Ну, чипы в конце концов получились, но всплыли и «побочки»: продвинутые модели устройств позволяли копировать почти всё, что угодно – за исключением разве что огромных предметов и органики более сложной, чем полисахариды и жиры. Сами принтеры вскоре стали дешевыми, но картриджи и программное обеспечение оставались дорогущими, в комплект входили мощнейшие по тем временам суперкомпьютеры, а потому, скажем, печатать деньги на этих устройствах было не слишком выгодно. Но с денег всё и началось: умники из Apple сделали десяток купюр, которые отдали экспертам. Те заключили: выявить среди бумажек «настоящую» не представляется возможным, а потому и факт фальшивомонетчества не доказуем. Вот с этого момента произошел взрывной рост числа продаж «идеал-копиров», как их назвали.

Первый страшный скандал разразился в конгрессе США в 2014 году. Оказывается, Декларацию независимости скопировали во множестве экземпляров. Последующее расследование позволило отличить оригинал, используя радиоуглеродную датировку. Но эксперты по дурости своей заявили, что если бы идеал-копир заправили расходниками, изготовленными из ненужных документов, современных Декларации, то дело было бы швах.

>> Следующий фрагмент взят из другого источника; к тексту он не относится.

/-- The operation that occupies the TU (R74). `aux` is the first row of the twiddle table or of the index tensor; `written` has a
bit for each destination row in the banks; `closed` once the invariant close has ended (R82, R93). -/
structure TuOp where
  kind : TuKind
  issued : Nat
  latency : Nat
  seq : Nat
  bundle : BitVec 14
  src : Nat
  dst : Nat
  aux : Nat := 0
  logN : Nat
  mctx : BitVec 2 := 0
  entry : Nat := 0
  q : Nat := 1
  psi : Nat := 1
  fetch : Fetches := {}
  written : Nat := 0
  closed : Bool := false
  failed : Bool := false
  /-- The faults of the data path told before the close (R82): what leaves the unit from then on has them. -/
  upset : Option Upset := none
deriving DecidableEq, Repr

/-- The TU: its operation, limb store, transpose tile, TU_STATUS and TU_COUNT (R73, R93). -/
structure Tu where
  op : Option TuOp := none
  /-- Limb-store sectors 0 to 1023 (R73). -/
  store : Sparse SectorBits := []
  /-- Row r of plane p of the transpose tile, at 128 · p + r (R73). -/
  planes : Sparse SectorBits := []
  check1 : Bool := false
  check2 : Bool := false
  failTable : Bool := false
  failInverse : Bool := false
  failEntry : BitVec 7 := 0
  failMctx : BitVec 2 := 0
  count : Word := 0
deriving DecidableEq, Repr

/-- Element formats of the array (R96, R299). -/
inductive Fmt
  | mxfp4 | mxint4 | int2 | ternary | mxint8 | mxfp8
deriving DecidableEq, Repr

/-- A chain packet header (R117). -/
structure ChainHeader where
  chainId : Word := 0
  int : Bool := false
  small : Bool := false
  rescaled : Bool := false
  overflow : Bool := false
  esc : Byte := 0
  i0 : Byte := 0
  nbr : Byte := 0
  xr : BitVec 16 := 0
  hops : Byte := 0
deriving DecidableEq, Repr

/-- Operations of the Narrow Matrix Array (R300). -/
inductive NmaKind
  | mma (fmt : Fmt) (int zero : Bool) (a b nb : Nat) (xr : BitVec 16) (shadow : Nat) (pad : Option PadWindow)
  | spill (init : Bool) (wide : Nat)
  | resume (int small : Bool) (wide : Nat) (xr : BitVec 16)
  | epilogue (out : BitVec 2) (fmt : Fmt) (merge : Bool) (dst wide : Nat) (scale bias : Option Nat) (act : BitVec 2)
      (k : BitVec 4) (lo hi : Word) (delta q : Nat)
  | send (first : Bool) (row : Nat) (tile : TileId) (counter : BitVec 6) (chain : Word) (i0 nbr : Nat)
  | receive (row : Nat) (chain : Word) (i0 nbr : Nat)
deriving DecidableEq, Repr

/-- The operation that occupies the NMA (R95). -/
structure NmaOp where
  kind : NmaKind
  issued : Nat
  occupancy : Nat
  latency : Nat
  seq : Nat
  bundle : BitVec 14
  fetch : Fetches := {}
  /-- Block steps of an MMA whose result the accumulators hold, and a bit for each destination row in the banks. -/
  steps : Nat := 0
  written : Nat := 0
  failed : Bool := false
deriving DecidableEq, Repr

/-- A DSM operation in its steps or in its close stage (R121 to R123): `qs` is the prime of each lane group, `written` has a bit
for each destination row in the banks. -/
structure DsmOp where
  dot : Bool
  k : Nat
  rowsA : List Nat
  rowsB : List Nat
  dst : Nat
  qs : List Nat
  issued : Nat
  seq : Nat
  bundle : BitVec 14
  fetch : Fetches := {}
  written : Nat := 0
  failed : Bool := false
deriving DecidableEq, Repr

Затем в прессе промелькнула заметка о том, что Лувр и Прадо закупили идеал-копиры. Реакция последовала незамедлительно: в течение месяца цены на произведения искусства упали страшно. Достаточно вспомнить, как на аукционе «Сотбис» знаменитые «Подсолнухи» были выставлены по начальной цене 82000 долларов, но так и не обрели нового хозяина. И напрасно искусствоведы вещали, что эта цена ниже затрат на копирование, а на картине имеется тайная изотопная метка, гарантирующая подлинность: как говаривал некогда товарищ Горбачев, процесс пошел!

Можно упомянуть еще множество технологических новинок, родившихся в то время – от экономичного термояда до нехимических способов вывода грузов в космос, от эмбриональной коррекции до холодной плавки металлов, от подводного земледелия до космической утилизации покойников – но для нас важнее всего именно проблемы, порожденные идеал-копирами.

Но вернемся к нашему с Зойкой походу в музей.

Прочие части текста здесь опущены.